### [Task to carry out]
Nothing in the records below may change; print them all exactly.

══════════

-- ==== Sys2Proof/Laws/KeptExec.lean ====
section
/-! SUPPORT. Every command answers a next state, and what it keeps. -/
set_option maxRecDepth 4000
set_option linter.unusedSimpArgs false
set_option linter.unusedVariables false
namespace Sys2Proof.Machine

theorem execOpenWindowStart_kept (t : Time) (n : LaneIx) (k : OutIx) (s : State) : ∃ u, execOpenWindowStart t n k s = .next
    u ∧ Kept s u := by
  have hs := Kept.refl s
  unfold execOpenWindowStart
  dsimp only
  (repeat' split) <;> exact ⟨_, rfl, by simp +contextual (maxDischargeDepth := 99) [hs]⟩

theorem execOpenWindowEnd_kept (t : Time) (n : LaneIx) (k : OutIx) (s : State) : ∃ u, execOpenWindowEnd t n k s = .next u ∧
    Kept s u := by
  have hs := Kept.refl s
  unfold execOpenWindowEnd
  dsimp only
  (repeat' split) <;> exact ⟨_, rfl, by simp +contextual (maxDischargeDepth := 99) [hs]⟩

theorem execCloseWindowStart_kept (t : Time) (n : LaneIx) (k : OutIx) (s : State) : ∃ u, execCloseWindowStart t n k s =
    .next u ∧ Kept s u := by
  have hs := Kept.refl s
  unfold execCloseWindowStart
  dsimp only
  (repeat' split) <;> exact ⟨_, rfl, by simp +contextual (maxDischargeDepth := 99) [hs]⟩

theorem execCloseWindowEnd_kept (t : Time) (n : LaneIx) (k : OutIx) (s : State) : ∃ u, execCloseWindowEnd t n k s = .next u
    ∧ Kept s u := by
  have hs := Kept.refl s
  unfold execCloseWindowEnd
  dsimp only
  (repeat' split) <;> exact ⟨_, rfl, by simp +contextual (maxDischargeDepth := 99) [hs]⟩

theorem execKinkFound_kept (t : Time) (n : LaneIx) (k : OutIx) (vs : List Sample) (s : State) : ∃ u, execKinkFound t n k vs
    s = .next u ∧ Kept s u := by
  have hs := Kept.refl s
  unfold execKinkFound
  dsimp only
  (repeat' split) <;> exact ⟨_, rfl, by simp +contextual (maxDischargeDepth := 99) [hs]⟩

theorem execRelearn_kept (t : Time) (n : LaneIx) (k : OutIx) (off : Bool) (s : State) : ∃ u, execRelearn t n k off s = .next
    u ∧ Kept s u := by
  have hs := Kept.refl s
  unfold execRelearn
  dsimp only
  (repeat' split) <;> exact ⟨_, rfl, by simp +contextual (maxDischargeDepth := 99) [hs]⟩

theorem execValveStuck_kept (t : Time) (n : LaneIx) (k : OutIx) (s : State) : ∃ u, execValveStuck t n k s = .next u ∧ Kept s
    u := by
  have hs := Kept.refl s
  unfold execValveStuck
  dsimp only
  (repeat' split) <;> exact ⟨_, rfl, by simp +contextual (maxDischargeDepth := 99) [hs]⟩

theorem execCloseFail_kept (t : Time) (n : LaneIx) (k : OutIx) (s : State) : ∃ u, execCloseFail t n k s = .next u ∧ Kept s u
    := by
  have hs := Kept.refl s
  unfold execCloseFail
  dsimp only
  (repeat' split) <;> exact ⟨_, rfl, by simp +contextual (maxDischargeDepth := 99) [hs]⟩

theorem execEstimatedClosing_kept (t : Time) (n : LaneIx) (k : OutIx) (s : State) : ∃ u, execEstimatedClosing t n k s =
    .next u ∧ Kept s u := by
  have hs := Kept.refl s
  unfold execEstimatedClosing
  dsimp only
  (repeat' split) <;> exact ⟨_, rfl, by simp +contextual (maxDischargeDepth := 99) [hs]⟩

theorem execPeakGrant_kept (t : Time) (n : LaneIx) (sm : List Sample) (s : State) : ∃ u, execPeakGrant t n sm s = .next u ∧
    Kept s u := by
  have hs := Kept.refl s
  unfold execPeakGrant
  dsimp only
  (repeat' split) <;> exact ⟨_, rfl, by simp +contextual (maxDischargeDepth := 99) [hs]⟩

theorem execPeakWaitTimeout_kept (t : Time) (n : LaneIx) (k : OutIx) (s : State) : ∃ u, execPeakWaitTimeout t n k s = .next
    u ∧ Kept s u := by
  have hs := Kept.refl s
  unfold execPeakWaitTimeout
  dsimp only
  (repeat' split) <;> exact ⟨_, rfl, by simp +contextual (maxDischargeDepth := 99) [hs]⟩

══════════

### [Response to the exercise]
-- ==== Sys2Proof/Laws/KeptExec.lean ====
section
/-! SUPPORT. Every command answers a next state, and what it keeps. -/
set_option maxRecDepth 4000
set_option linter.unusedSimpArgs false
set_option linter.unusedVariables false
namespace Sys2Proof.Machine

theorem execOpenWindowStart_kept (t : Time) (n : LaneIx) (k : OutIx) (s : State) : ∃ u, execOpenWindowStart t n k s = .next
    u ∧ Kept s u := by
  have hs := Kept.refl s
  unfold execOpenWindowStart
  dsimp only
  (repeat' split) <;> exact ⟨_, rfl, by simp +contextual (maxDischargeDepth := 99) [hs]⟩

theorem execOpenWindowEnd_kept (t : Time) (n : LaneIx) (k : OutIx) (s : State) : ∃ u, execOpenWindowEnd t n k s = .next u ∧
    Kept s u := by
  have hs := Kept.refl s
  unfold execOpenWindowEnd
  dsimp only
  (repeat' split) <;> exact ⟨_, rfl, by simp +contextual (maxDischargeDepth := 99) [hs]⟩

theorem execCloseWindowStart_kept (t : Time) (n : LaneIx) (k : OutIx) (s : State) : ∃ u, execCloseWindowStart t n k s =
    .next u ∧ Kept s u := by
  have hs := Kept.refl s
  unfold execCloseWindowStart
  dsimp only
  (repeat' split) <;> exact ⟨_, rfl, by simp +contextual (maxDischargeDepth := 99) [hs]⟩

theorem execCloseWindowEnd_kept (t : Time) (n : LaneIx) (k : OutIx) (s : State) : ∃ u, execCloseWindowEnd t n k s = .next u
    ∧ Kept s u := by
  have hs := Kept.refl s
  unfold execCloseWindowEnd
  dsimp only
  (repeat' split) <;> exact ⟨_, rfl, by simp +contextual (maxDischargeDepth := 99) [hs]⟩

theorem execKinkFound_kept (t : Time) (n : LaneIx) (k : OutIx) (vs : List Sample) (s : State) : ∃ u, execKinkFound t n k vs
    s = .next u ∧ Kept s u := by
  have hs := Kept.refl s
  unfold execKinkFound
  dsimp only
  (repeat' split) <;> exact ⟨_, rfl, by simp +contextual (maxDischargeDepth := 99) [hs]⟩

theorem execRelearn_kept (t : Time) (n : LaneIx) (k : OutIx) (off : Bool) (s : State) : ∃ u, execRelearn t n k off s = .next
    u ∧ Kept s u := by
  have hs := Kept.refl s
  unfold execRelearn
  dsimp only
  (repeat' split) <;> exact ⟨_, rfl, by simp +contextual (maxDischargeDepth := 99) [hs]⟩

theorem execValveStuck_kept (t : Time) (n : LaneIx) (k : OutIx) (s : State) : ∃ u, execValveStuck t n k s = .next u ∧ Kept s
    u := by
  have hs := Kept.refl s
  unfold execValveStuck
  dsimp only
  (repeat' split) <;> exact ⟨_, rfl, by simp +contextual (maxDischargeDepth := 99) [hs]⟩

theorem execCloseFail_kept (t : Time) (n : LaneIx) (k : OutIx) (s : State) : ∃ u, execCloseFail t n k s = .next u ∧ Kept s u
    := by
  have hs := Kept.refl s
  unfold execCloseFail
  dsimp only
  (repeat' split) <;> exact ⟨_, rfl, by simp +contextual (maxDischargeDepth := 99) [hs]⟩

theorem execEstimatedClosing_kept (t : Time) (n : LaneIx) (k : OutIx) (s : State) : ∃ u, execEstimatedClosing t n k s =
    .next u ∧ Kept s u := by
  have hs := Kept.refl s
  unfold execEstimatedClosing
  dsimp only
  (repeat' split) <;> exact ⟨_, rfl, by simp +contextual (maxDischargeDepth := 99) [hs]⟩

theorem execPeakGrant_kept (t : Time) (n : LaneIx) (sm : List Sample) (s : State) : ∃ u, execPeakGrant t n sm s = .next u ∧
    Kept s u := by
  have hs := Kept.refl s
  unfold execPeakGrant
  dsimp only
  (repeat' split) <;> exact ⟨_, rfl, by simp +contextual (maxDischargeDepth := 99) [hs]⟩

theorem execPeakWaitTimeout_kept (t : Time) (n : LaneIx) (k : OutIx) (s : State) : ∃ u, execPeakWaitTimeout t n k s = .next
    u ∧ Kept s u := by
  have hs := Kept.refl s
  unfold execPeakWaitTimeout
  dsimp only
  (repeat' split) <;> exact ⟨_, rfl, by simp +contextual (maxDischargeDepth := 99) [hs]⟩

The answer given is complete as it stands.